From the standpoint of security, an identification document should
be difficult to tamper with and/or provide clear evidence of
tampering. In particular, the various layers of the document,
including the laminate, should be difficult to separate or intrude
into without severely damaging the document and marring the
information contained in it.
One way to protect the integrity of a secure document is to use
overlaminate technology. Currently, PVC and composite cards used in
secure ID documents rely on the overlaminate or a "transferred
panel" (e.g., O-panel) to both physically protect the variable data
printed on the card and to provide security for this data. In these
card systems, the overlaminate is expected to fracture along a
plane or tear when a counterfeiter attempts to remove it, resulting
in an unusable card. Though this removal typically renders the
overlaminate unusable, the remainder of the card is still usable in
many cases. In some cases, both are re-usable. This allows the
counterfeiter to alter or reuse the personalized card and, if
needed, replace the overlaminate or panel with a substitute.
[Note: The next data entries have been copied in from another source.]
-- ==== Sys2Proof/Laws/State.lean ====
section
/-! SUPPORT. One lemma per field per update of the state, each true by rfl, so that no later proof unfolds a record
update. -/

namespace Sys2Proof.Machine

/-! ### `quiet` -/

@[simp] theorem quiet_buf (s : State) : (quiet s).buf = s.buf := rfl
@[simp] theorem quiet_clocks (s : State) : (quiet s).clocks = s.clocks := rfl
@[simp] theorem quiet_bitPos (s : State) : (quiet s).bitPos = s.bitPos := rfl
@[simp] theorem quiet_bytePos (s : State) : (quiet s).bytePos = s.bytePos := rfl
@[simp] theorem quiet_overrunCount (s : State) : (quiet s).overrunCount = s.overrunCount := rfl
@[simp] theorem quiet_acq (s : State) : (quiet s).acq = s.acq := rfl
@[simp] theorem quiet_elapsed (s : State) : (quiet s).elapsed = s.elapsed := rfl
@[simp] theorem quiet_req (s : State) : (quiet s).req = s.req := rfl
@[simp] theorem quiet_params (s : State) : (quiet s).params = s.params := rfl
@[simp] theorem quiet_rpt (s : State) : (quiet s).rpt = none := rfl
@[simp] theorem quiet_decoderOut (s : State) : (quiet s).decoderOut = s.decoderOut := rfl
@[simp] theorem quiet_stimulus (s : State) : (quiet s).stimulus = s.stimulus := rfl
@[simp] theorem quiet_ticks (s : State) : (quiet s).ticks = s.ticks := rfl
@[simp] theorem quiet_sink (s : State) : (quiet s).sink = s.sink := rfl
@[simp] theorem quiet_draws (s : State) : (quiet s).draws = s.draws := rfl

/-! ### `beginTick` -/

@[simp] theorem beginTick_buf (s : State) : (beginTick s).buf = s.buf := rfl
@[simp] theorem beginTick_clocks (s : State) : (beginTick s).clocks = s.clocks := rfl
@[simp] theorem beginTick_bitPos (s : State) : (beginTick s).bitPos = s.bitPos := rfl
@[simp] theorem beginTick_bytePos (s : State) : (beginTick s).bytePos = s.bytePos := rfl
@[simp] theorem beginTick_overrunCount (s : State) : (beginTick s).overrunCount = s.overrunCount := rfl
@[simp] theorem beginTick_acq (s : State) : (beginTick s).acq = s.acq := rfl
@[simp] theorem beginTick_elapsed (s : State) : (beginTick s).elapsed = s.elapsed := rfl
@[simp] theorem beginTick_req (s : State) : (beginTick s).req = s.req := rfl
@[simp] theorem beginTick_params (s : State) : (beginTick s).params = s.params := rfl
@[simp] theorem beginTick_rpt (s : State) : (beginTick s).rpt = none := rfl
@[simp] theorem beginTick_decoderOut (s : State) : (beginTick s).decoderOut = s.decoderOut := rfl
@[simp] theorem beginTick_stimulus (s : State) : (beginTick s).stimulus = s.stimulus := rfl
@[simp] theorem beginTick_ticks (s : State) : (beginTick s).ticks = s.ticks + 1 := rfl
@[simp] theorem beginTick_sink (s : State) : (beginTick s).sink = s.sink := rfl
@[simp] theorem beginTick_draws (s : State) : (beginTick s).draws = s.draws := rfl

/-! ### `emit` -/

@[simp] theorem emit_buf (r : Report) (s : State) : (emit r s).buf = s.buf := rfl
@[simp] theorem emit_clocks (r : Report) (s : State) : (emit r s).clocks = s.clocks := rfl
@[simp] theorem emit_bitPos (r : Report) (s : State) : (emit r s).bitPos = s.bitPos := rfl
@[simp] theorem emit_bytePos (r : Report) (s : State) : (emit r s).bytePos = s.bytePos := rfl
@[simp] theorem emit_overrunCount (r : Report) (s : State) : (emit r s).overrunCount = s.overrunCount := rfl
@[simp] theorem emit_acq (r : Report) (s : State) : (emit r s).acq = s.acq := rfl
@[simp] theorem emit_elapsed (r : Report) (s : State) : (emit r s).elapsed = s.elapsed := rfl
@[simp] theorem emit_req (r : Report) (s : State) : (emit r s).req = s.req := rfl
@[simp] theorem emit_params (r : Report) (s : State) : (emit r s).params = s.params := rfl
@[simp] theorem emit_rpt (r : Report) (s : State) : (emit r s).rpt = some r := rfl
@[simp] theorem emit_decoderOut (r : Report) (s : State) : (emit r s).decoderOut = s.decoderOut := rfl
@[simp] theorem emit_stimulus (r : Report) (s : State) : (emit r s).stimulus = s.stimulus := rfl
@[simp] theorem emit_ticks (r : Report) (s : State) : (emit r s).ticks = s.ticks := rfl
@[simp] theorem emit_sink (r : Report) (s : State) : (emit r s).sink = s.sink ++ [(s.ticks, r)] := rfl
@[simp] theorem emit_draws (r : Report) (s : State) : (emit r s).draws = s.draws := rfl

/-! ### `endCycle` -/

@[simp] theorem endCycle_buf (r : Report) (s : State) : (endCycle r s).buf = s.buf := rfl
@[simp] theorem endCycle_clocks (r : Report) (s : State) : (endCycle r s).clocks = s.clocks := rfl
@[simp] theorem endCycle_bitPos (r : Report) (s : State) : (endCycle r s).bitPos = s.bitPos := rfl
@[simp] theorem endCycle_bytePos (r : Report) (s : State) : (endCycle r s).bytePos = s.bytePos := rfl
@[simp] theorem endCycle_overrunCount (r : Report) (s : State) : (endCycle r s).overrunCount = s.overrunCount := rfl
@[simp] theorem endCycle_acq (r : Report) (s : State) : (endCycle r s).acq = .awaitingWindow := rfl
@[simp] theorem endCycle_elapsed (r : Report) (s : State) : (endCycle r s).elapsed = 0 := rfl
@[simp] theorem endCycle_req (r : Report) (s : State) : (endCycle r s).req = s.req := rfl
@[simp] theorem endCycle_params (r : Report) (s : State) : (endCycle r s).params = s.params := rfl
@[simp] theorem endCycle_rpt (r : Report) (s : State) : (endCycle r s).rpt = some r := rfl
@[simp] theorem endCycle_decoderOut (r : Report) (s : State) : (endCycle r s).decoderOut = s.decoderOut := rfl
@[simp] theorem endCycle_stimulus (r : Report) (s : State) : (endCycle r s).stimulus = s.stimulus := rfl
@[simp] theorem endCycle_ticks (r : Report) (s : State) : (endCycle r s).ticks = s.ticks := rfl
@[simp] theorem endCycle_sink (r : Report) (s : State) : (endCycle r s).sink = s.sink ++ [(s.ticks, r)] := rfl
@[simp] theorem endCycle_draws (r : Report) (s : State) : (endCycle r s).draws = s.draws := rfl

/-! ### `clearAcquisition` -/

@[simp] theorem clearAcquisition_buf (s : State) : (clearAcquisition s).buf = clearedBuffer s.params.nNibbles := rfl
@[simp] theorem clearAcquisition_clocks (s : State) : (clearAcquisition s).clocks = 0 := rfl
@[simp] theorem clearAcquisition_bitPos (s : State) : (clearAcquisition s).bitPos = 0 := rfl
@[simp] theorem clearAcquisition_bytePos (s : State) : (clearAcquisition s).bytePos = 0 := rfl
@[simp] theorem clearAcquisition_overrunCount (s : State) : (clearAcquisition s).overrunCount = 0 := rfl
@[simp] theorem clearAcquisition_acq (s : State) : (clearAcquisition s).acq = s.acq := rfl
@[simp] theorem clearAcquisition_elapsed (s : State) : (clearAcquisition s).elapsed = s.elapsed := rfl
@[simp] theorem clearAcquisition_req (s : State) : (clearAcquisition s).req = s.req := rfl
@[simp] theorem clearAcquisition_params (s : State) : (clearAcquisition s).params = s.params := rfl
@[simp] theorem clearAcquisition_rpt (s : State) : (clearAcquisition s).rpt = s.rpt := rfl
@[simp] theorem clearAcquisition_decoderOut (s : State) : (clearAcquisition s).decoderOut = s.decoderOut := rfl
@[simp] theorem clearAcquisition_stimulus (s : State) : (clearAcquisition s).stimulus = s.stimulus := rfl
@[simp] theorem clearAcquisition_ticks (s : State) : (clearAcquisition s).ticks = s.ticks := rfl
@[simp] theorem clearAcquisition_sink (s : State) : (clearAcquisition s).sink = s.sink := rfl
@[simp] theorem clearAcquisition_draws (s : State) : (clearAcquisition s).draws = s.draws := rfl

/-! ### `completeFrame` -/

@[simp] theorem completeFrame_buf (s : State) : (completeFrame s).buf = s.buf := rfl
@[simp] theorem completeFrame_clocks (s : State) : (completeFrame s).clocks = s.clocks := rfl
@[simp] theorem completeFrame_bitPos (s : State) : (completeFrame s).bitPos = s.bitPos := rfl
@[simp] theorem completeFrame_bytePos (s : State) : (completeFrame s).bytePos = s.bytePos := rfl
@[simp] theorem completeFrame_overrunCount (s : State) : (completeFrame s).overrunCount = s.overrunCount := rfl
@[simp] theorem completeFrame_acq (s : State) : (completeFrame s).acq = .awaitingWindow := rfl
@[simp] theorem completeFrame_elapsed (s : State) : (completeFrame s).elapsed = 0 := rfl
@[simp] theorem completeFrame_req (s : State) : (completeFrame s).req = .high := rfl
@[simp] theorem completeFrame_params (s : State) : (completeFrame s).params = s.params := rfl
@[simp] theorem completeFrame_rpt (s : State) : (completeFrame s).rpt = some (decodeFrame s.params s.buf s.overrunCount).toReport := rfl
@[simp] theorem completeFrame_decoderOut (s : State) : (completeFrame s).decoderOut = some (decodeFrame s.params s.buf s.overrunCount) := rfl
@[simp] theorem completeFrame_stimulus (s : State) : (completeFrame s).stimulus = s.stimulus := rfl
@[simp] theorem completeFrame_ticks (s : State) : (completeFrame s).ticks = s.ticks + 1 := rfl
@[simp] theorem completeFrame_sink (s : State) : (completeFrame s).sink = s.sink ++ [(s.ticks + 1, (decodeFrame s.params s.buf s.overrunCount).toReport)] := rfl
@[simp] theorem completeFrame_draws (s : State) : (completeFrame s).draws = s.draws := rfl

/-! ### `callDecoder` -/

@[simp] theorem callDecoder_buf (b : FrameBuffer) (s : State) : (callDecoder b s).buf = s.buf := rfl
@[simp] theorem callDecoder_clocks (b : FrameBuffer) (s : State) : (callDecoder b s).clocks = s.clocks := rfl
@[simp] theorem callDecoder_bitPos (b : FrameBuffer) (s : State) : (callDecoder b s).bitPos = s.bitPos := rfl
@[simp] theorem callDecoder_bytePos (b : FrameBuffer) (s : State) : (callDecoder b s).bytePos = s.bytePos := rfl
@[simp] theorem callDecoder_overrunCount (b : FrameBuffer) (s : State) : (callDecoder b s).overrunCount = s.overrunCount := rfl
@[simp] theorem callDecoder_acq (b : FrameBuffer) (s : State) : (callDecoder b s).acq = s.acq := rfl
@[simp] theorem callDecoder_elapsed (b : FrameBuffer) (s : State) : (callDecoder b s).elapsed = s.elapsed := rfl
@[simp] theorem callDecoder_req (b : FrameBuffer) (s : State) : (callDecoder b s).req = s.req := rfl
@[simp] theorem callDecoder_params (b : FrameBuffer) (s : State) : (callDecoder b s).params = s.params := rfl
@[simp] theorem callDecoder_rpt (b : FrameBuffer) (s : State) : (callDecoder b s).rpt = none := rfl
@[simp] theorem callDecoder_decoderOut (b : FrameBuffer) (s : State) : (callDecoder b s).decoderOut = some (decodeFrame s.params b s.overrunCount) := rfl
@[simp] theorem callDecoder_stimulus (b : FrameBuffer) (s : State) : (callDecoder b s).stimulus = s.stimulus := rfl
@[simp] theorem callDecoder_ticks (b : FrameBuffer) (s : State) : (callDecoder b s).ticks = s.ticks := rfl
@[simp] theorem callDecoder_sink (b : FrameBuffer) (s : State) : (callDecoder b s).sink = s.sink := rfl
@[simp] theorem callDecoder_draws (b : FrameBuffer) (s : State) : (callDecoder b s).draws = s.draws := rfl

/-! ### What the conditions read -/

@[simp] theorem conditionsOf_stimulus (s : State) (l : List Arrival) :
    conditionsOf { s with stimulus := l } = conditionsOf s := rfl

@[simp] theorem conditionsOf_stimulus_draws (s : State) (l : List Arrival) (n : Nat) :
    conditionsOf { s with stimulus := l, draws := n } = conditionsOf s := rfl

@[simp] theorem conditionsOf_frameComplete (s : State) : (conditionsOf s).frameComplete = frameComplete s := rfl

@[simp] theorem conditionsOf_windowExpired (s : State) : (conditionsOf s).windowExpired = windowExpired s := rfl

@[simp] theorem conditionsOf_timedOut (s : State) : (conditionsOf s).timedOut = timedOut s := rfl

@[simp] theorem conditionsOf_frameValid (s : State) : (conditionsOf s).frameValid = frameValid s := rfl

@[simp] theorem conditionsOf_digitRejected (s : State) : (conditionsOf s).digitRejected = digitRejected s := rfl

@[simp] theorem conditionsOf_decodes (s : State) : (conditionsOf s).decodes = decodeSucceeds s := rfl

end Sys2Proof.Machine
end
In view of this drawback of existing technology, there is a need
for more effective document materials and methods to protect
document integrity and prevent successful document alteration and
counterfeiting.
The invention provides an image destruct feature for use in secure
documents. It also provides secure document structures including
this feature and methods for making the feature and documents
including it.
One aspect of the invention is an image destruct material
comprising a release layer positioned between an image receiving
layer and a base layer. The adhesion between the release layer and
the base layer is greater than adhesion between the release layer
and the image receiving layer. The release layer material can be
used in secure documents that have an image receiving layer, such
as used for dye diffusion, mass transfer, ink jet, and xerographic
printing. For example, particular implementations are designed for
identification documents with a D2T2 image receiving layer. In
these implementations, for example, the release layer is in the
form of a patterned coating under the image receiving layer. After
information is printed on the image receiving layer, an
overlaminate is applied over it. Removal of the overlaminate
destroys the printed image on the receiving layer because the
relative adhesive properties of the image receiving layer,
overlaminate and release layer cause the image to release with the
overlaminate at the locations of the coating whereas the remainder
of the image remains with the base layer.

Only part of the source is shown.